Material shown –
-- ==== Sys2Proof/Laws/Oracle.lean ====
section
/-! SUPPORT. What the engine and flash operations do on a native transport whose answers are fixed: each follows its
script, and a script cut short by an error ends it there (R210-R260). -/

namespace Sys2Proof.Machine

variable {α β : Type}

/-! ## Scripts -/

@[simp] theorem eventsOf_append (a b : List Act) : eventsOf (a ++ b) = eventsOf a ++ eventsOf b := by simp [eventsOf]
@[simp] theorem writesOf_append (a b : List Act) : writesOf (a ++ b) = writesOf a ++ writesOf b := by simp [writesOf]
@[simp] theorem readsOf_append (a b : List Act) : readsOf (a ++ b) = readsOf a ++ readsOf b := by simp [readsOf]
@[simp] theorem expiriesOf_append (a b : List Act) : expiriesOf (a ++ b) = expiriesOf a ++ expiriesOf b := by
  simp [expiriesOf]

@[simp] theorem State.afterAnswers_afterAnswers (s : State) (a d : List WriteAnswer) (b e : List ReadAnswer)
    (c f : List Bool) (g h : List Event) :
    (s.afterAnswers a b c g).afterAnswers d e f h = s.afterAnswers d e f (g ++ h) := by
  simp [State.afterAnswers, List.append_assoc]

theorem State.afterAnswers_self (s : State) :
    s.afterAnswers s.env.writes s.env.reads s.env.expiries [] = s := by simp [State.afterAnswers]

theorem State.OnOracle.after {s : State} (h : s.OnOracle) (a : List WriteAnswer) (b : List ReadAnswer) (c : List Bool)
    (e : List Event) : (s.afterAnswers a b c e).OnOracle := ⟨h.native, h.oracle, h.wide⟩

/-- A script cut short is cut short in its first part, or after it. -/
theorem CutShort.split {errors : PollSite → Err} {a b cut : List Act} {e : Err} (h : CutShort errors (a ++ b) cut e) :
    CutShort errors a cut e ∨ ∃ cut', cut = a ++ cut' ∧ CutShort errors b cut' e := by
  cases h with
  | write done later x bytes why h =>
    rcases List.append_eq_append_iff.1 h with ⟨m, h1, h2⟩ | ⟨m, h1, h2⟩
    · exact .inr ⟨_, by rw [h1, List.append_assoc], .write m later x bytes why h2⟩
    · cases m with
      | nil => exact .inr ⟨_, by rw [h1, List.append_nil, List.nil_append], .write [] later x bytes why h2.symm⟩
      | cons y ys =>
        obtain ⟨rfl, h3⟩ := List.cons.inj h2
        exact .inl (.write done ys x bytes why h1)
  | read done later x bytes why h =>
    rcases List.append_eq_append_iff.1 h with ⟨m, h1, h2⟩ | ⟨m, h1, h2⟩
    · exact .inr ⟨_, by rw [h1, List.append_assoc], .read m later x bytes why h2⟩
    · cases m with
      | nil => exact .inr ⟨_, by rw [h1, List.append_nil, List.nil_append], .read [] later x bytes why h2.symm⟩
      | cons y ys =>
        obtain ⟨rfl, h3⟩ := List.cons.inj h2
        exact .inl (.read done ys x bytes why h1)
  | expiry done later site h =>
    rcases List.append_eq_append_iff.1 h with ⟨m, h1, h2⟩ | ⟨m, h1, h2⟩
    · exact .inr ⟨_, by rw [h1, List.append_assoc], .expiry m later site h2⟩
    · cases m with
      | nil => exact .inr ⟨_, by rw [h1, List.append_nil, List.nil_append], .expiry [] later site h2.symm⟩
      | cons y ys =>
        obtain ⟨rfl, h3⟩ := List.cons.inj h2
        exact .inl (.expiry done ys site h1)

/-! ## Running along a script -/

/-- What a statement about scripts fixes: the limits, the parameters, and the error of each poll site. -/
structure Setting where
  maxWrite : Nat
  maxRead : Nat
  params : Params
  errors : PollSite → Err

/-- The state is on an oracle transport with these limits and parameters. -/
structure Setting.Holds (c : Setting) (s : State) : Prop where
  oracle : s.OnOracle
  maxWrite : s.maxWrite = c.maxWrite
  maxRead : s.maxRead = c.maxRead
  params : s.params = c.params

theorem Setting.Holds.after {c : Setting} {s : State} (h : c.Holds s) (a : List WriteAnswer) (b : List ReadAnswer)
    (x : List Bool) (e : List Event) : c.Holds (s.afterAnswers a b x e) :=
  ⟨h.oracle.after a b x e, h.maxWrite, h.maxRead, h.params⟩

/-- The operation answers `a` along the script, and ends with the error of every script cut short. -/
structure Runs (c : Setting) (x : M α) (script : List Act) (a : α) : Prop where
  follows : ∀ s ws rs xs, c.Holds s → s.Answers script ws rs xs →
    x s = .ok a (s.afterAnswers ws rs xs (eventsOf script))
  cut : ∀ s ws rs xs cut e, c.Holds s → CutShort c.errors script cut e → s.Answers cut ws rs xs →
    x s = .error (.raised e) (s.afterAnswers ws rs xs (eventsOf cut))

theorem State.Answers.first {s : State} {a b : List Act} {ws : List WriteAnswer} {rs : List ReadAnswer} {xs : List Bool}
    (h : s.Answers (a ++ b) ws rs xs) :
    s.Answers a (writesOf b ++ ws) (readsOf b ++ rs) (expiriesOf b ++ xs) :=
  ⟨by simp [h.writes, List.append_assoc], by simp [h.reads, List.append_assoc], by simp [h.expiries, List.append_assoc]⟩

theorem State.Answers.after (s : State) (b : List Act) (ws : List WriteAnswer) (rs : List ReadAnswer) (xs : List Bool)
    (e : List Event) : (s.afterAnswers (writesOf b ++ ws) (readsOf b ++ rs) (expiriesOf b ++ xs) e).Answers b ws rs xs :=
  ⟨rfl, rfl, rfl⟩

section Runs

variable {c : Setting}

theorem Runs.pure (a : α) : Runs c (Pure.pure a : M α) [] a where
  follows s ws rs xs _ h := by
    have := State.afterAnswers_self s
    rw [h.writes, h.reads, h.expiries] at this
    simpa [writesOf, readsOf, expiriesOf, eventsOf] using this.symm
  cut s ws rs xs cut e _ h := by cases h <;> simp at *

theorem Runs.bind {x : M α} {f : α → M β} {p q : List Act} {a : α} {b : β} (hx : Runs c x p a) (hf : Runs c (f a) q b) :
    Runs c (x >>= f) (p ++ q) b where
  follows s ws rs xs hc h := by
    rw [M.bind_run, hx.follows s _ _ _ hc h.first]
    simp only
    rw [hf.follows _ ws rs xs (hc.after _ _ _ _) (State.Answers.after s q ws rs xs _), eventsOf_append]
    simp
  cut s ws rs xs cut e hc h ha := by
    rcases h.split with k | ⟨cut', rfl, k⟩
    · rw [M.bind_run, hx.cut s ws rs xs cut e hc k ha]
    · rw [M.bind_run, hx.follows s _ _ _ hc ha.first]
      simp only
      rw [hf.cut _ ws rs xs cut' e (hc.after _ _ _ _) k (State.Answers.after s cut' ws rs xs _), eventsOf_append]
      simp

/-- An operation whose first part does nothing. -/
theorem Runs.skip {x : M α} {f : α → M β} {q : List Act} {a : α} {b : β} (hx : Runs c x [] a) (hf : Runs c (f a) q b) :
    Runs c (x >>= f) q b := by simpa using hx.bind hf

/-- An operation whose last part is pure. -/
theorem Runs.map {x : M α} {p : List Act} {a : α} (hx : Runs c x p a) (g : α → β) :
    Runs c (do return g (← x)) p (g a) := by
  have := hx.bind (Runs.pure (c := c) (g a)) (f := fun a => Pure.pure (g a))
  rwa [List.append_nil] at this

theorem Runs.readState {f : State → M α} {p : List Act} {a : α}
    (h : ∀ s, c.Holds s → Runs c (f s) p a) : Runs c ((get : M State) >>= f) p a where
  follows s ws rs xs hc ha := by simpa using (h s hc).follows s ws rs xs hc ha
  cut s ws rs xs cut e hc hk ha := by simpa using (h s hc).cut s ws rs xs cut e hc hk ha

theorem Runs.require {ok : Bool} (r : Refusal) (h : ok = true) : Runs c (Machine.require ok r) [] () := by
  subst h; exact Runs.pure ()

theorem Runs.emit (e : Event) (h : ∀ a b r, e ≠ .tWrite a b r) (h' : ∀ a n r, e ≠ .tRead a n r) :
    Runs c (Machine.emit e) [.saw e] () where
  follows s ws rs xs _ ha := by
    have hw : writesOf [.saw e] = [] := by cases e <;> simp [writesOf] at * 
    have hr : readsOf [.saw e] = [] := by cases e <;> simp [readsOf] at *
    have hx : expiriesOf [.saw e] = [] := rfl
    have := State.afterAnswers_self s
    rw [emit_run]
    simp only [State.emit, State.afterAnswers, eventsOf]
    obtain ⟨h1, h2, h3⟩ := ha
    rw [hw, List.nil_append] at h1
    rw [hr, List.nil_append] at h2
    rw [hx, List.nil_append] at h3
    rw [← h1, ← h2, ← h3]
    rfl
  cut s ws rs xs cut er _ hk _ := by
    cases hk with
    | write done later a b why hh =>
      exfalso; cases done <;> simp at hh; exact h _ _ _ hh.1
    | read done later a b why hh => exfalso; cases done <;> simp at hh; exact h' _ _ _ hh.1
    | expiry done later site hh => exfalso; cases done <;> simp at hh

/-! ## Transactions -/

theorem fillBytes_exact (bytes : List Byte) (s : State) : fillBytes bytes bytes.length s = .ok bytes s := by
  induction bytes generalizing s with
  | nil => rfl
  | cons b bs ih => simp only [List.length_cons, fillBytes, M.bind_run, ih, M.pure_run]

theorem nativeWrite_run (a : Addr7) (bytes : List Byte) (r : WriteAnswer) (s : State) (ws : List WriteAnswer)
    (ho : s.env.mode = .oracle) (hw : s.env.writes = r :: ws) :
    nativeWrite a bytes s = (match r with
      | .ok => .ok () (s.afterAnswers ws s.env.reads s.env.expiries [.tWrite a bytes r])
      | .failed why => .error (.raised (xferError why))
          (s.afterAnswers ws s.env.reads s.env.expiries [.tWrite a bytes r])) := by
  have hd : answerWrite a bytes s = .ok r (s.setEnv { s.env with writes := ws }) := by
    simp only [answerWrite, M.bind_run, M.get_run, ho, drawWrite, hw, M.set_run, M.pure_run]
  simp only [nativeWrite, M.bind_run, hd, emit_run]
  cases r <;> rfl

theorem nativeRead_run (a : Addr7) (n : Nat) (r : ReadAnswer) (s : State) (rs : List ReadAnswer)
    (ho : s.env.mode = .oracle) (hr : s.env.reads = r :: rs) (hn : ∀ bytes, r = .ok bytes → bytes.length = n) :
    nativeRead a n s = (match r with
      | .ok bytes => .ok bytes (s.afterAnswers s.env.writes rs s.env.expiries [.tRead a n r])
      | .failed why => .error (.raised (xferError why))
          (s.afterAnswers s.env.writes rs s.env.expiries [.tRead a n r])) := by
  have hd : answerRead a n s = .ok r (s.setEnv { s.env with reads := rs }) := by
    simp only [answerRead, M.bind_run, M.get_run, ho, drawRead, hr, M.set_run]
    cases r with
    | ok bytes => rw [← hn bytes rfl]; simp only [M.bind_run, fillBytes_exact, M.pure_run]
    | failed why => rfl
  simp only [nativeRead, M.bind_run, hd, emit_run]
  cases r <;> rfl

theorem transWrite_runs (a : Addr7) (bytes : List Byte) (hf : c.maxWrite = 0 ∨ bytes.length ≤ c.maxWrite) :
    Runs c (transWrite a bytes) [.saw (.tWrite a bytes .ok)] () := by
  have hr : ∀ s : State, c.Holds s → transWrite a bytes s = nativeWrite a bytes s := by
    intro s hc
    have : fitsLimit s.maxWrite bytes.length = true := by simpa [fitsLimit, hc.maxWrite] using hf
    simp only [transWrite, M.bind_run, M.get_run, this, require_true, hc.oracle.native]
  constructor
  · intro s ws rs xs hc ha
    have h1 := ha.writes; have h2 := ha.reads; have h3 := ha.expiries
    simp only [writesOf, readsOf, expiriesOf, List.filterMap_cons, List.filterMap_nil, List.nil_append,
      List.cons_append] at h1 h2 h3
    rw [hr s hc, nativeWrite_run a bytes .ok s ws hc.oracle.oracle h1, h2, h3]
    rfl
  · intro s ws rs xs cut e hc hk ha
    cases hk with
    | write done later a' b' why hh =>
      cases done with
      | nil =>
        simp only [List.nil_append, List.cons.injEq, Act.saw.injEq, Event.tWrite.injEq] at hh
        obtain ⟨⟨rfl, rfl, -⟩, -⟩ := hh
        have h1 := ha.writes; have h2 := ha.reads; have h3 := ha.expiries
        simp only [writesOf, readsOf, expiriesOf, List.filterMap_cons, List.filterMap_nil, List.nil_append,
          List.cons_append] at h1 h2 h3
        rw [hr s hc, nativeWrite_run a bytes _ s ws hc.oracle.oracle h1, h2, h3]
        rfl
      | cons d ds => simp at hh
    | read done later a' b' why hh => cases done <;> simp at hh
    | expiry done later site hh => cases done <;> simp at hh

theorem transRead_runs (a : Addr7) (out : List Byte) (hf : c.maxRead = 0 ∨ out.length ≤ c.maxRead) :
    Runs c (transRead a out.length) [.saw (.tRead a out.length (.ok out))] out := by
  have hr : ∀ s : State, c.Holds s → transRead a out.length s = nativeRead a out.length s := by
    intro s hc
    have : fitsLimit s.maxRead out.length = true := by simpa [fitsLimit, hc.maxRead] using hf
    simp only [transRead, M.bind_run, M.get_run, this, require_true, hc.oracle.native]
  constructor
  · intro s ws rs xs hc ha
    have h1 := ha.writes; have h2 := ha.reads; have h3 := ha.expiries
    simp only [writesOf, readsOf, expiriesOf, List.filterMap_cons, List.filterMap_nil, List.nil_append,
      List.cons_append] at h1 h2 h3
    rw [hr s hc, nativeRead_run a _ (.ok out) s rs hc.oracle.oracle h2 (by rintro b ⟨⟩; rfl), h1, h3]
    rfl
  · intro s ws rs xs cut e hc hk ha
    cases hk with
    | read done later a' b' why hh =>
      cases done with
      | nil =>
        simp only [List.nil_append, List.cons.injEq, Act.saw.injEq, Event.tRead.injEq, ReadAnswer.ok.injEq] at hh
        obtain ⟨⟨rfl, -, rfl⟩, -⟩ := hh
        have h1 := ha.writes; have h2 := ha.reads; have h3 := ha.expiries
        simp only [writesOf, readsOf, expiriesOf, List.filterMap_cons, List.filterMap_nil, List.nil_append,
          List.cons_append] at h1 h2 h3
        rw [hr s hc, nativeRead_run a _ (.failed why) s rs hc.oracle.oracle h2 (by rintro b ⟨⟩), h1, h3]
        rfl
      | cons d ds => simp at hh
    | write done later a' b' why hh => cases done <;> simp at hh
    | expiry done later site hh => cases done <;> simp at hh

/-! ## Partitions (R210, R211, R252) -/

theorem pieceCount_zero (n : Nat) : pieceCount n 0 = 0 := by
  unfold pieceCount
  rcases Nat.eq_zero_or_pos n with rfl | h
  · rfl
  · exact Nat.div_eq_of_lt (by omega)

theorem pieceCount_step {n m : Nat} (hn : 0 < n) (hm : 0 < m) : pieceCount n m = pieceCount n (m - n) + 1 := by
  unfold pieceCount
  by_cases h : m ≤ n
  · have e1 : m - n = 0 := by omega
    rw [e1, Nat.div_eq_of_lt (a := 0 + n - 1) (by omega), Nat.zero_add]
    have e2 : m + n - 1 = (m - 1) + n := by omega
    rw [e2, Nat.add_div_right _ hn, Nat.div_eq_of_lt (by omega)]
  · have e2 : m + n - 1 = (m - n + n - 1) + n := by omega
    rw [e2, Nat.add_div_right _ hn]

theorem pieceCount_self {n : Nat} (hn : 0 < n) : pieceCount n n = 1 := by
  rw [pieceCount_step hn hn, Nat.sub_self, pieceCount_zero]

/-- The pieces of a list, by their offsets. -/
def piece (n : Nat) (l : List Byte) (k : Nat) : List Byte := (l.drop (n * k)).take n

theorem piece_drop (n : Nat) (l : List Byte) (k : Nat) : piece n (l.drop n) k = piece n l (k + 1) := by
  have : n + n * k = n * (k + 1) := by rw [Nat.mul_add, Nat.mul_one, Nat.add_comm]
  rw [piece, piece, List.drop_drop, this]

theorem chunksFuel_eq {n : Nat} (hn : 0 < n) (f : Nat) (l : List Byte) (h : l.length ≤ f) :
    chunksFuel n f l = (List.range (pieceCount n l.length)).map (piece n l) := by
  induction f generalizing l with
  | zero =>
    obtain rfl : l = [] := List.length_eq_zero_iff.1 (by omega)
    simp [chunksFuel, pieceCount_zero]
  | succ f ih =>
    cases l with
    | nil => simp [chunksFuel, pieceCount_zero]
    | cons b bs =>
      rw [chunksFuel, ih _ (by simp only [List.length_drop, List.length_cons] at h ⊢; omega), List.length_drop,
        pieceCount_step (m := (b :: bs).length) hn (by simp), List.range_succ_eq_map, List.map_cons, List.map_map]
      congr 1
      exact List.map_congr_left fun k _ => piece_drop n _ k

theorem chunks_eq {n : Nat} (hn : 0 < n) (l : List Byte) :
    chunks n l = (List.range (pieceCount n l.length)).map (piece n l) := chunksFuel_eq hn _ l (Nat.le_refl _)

What you need to do – If a line in the records contains the word "parameters", copy it.

Answer section –
/-- What a statement about scripts fixes: the limits, the parameters, and the error of each poll site. -/
/-- The state is on an oracle transport with these limits and parameters. -/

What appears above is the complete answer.